**Assigned task**.
The response must contain every line from the records below that has "formats".

Collected data entries

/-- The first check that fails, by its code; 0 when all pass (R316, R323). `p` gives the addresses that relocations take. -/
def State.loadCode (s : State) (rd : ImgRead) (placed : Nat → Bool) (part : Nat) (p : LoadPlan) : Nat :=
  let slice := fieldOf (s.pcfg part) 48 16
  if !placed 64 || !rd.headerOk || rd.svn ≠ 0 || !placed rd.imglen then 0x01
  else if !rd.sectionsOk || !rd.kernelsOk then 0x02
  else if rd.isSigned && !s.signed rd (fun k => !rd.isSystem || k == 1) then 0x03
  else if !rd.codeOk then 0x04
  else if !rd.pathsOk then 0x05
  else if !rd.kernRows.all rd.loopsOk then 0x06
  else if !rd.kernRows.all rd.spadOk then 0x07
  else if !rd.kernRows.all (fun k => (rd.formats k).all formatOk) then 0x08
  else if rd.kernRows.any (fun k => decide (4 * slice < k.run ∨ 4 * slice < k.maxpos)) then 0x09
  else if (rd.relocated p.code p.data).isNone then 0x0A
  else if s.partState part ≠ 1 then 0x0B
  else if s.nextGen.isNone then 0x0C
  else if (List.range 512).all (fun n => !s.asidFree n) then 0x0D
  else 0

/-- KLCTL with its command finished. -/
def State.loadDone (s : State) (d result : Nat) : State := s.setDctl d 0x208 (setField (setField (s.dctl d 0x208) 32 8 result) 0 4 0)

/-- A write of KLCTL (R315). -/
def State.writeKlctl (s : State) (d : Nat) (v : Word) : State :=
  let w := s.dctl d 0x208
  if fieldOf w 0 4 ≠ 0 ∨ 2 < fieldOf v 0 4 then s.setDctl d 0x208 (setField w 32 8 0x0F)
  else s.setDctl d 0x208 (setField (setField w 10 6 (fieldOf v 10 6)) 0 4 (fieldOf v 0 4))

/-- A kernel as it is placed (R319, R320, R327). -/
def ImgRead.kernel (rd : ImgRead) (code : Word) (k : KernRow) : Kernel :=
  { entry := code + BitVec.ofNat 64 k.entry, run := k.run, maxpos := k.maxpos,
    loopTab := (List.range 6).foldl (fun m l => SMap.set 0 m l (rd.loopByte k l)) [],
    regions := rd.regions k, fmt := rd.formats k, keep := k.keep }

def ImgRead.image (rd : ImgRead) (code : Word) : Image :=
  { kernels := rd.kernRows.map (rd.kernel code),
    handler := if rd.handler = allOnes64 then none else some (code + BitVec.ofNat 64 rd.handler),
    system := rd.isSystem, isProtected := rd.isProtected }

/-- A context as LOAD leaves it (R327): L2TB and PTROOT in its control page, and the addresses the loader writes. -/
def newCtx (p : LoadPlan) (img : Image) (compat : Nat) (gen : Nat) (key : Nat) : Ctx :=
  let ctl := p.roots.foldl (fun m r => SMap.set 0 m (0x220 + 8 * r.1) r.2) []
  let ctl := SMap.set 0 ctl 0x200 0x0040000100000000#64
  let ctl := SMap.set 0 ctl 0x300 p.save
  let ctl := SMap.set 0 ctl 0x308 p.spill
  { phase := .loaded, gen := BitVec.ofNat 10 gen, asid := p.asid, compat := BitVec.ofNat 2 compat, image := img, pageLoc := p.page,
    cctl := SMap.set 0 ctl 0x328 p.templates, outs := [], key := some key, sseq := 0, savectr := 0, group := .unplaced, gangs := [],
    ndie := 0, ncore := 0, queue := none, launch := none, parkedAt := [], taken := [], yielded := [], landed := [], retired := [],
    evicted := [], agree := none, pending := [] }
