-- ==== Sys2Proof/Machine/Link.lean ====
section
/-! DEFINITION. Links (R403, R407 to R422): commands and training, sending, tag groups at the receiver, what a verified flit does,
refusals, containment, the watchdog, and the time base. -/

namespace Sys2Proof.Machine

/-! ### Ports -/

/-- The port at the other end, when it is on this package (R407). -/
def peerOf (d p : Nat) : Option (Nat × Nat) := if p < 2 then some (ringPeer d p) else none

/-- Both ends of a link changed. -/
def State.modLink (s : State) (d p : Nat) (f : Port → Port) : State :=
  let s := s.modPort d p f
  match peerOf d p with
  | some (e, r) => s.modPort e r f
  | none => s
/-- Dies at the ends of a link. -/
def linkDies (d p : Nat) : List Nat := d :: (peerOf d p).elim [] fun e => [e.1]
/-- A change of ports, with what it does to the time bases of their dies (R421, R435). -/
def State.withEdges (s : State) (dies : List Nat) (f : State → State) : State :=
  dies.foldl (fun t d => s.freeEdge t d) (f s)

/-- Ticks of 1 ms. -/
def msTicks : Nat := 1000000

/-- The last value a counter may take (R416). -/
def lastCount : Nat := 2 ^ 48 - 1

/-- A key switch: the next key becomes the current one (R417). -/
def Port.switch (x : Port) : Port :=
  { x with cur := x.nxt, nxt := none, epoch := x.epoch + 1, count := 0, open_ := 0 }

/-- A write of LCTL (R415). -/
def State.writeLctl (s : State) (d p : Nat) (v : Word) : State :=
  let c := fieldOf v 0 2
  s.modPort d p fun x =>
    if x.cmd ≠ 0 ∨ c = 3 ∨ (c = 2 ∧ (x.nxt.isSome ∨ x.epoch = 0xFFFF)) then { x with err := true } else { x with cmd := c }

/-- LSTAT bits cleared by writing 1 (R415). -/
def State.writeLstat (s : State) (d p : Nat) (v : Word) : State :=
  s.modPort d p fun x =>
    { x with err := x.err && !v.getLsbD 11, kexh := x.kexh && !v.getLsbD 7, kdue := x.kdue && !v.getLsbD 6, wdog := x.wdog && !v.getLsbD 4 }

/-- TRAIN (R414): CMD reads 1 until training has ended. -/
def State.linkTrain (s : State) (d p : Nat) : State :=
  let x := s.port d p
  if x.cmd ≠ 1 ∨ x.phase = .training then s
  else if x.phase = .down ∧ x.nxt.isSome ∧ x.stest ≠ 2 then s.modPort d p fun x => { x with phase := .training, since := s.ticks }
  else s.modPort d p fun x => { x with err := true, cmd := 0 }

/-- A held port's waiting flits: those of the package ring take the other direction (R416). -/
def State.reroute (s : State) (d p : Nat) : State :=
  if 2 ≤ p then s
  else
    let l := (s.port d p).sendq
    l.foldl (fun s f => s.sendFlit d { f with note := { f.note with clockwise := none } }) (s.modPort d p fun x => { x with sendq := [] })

**Output for this exercise**.
  else if !rd.kernRows.all (fun k => (rd.formats k).all formatOk) then 0x08
    regions := rd.regions k, fmt := rd.formats k, keep := k.keep }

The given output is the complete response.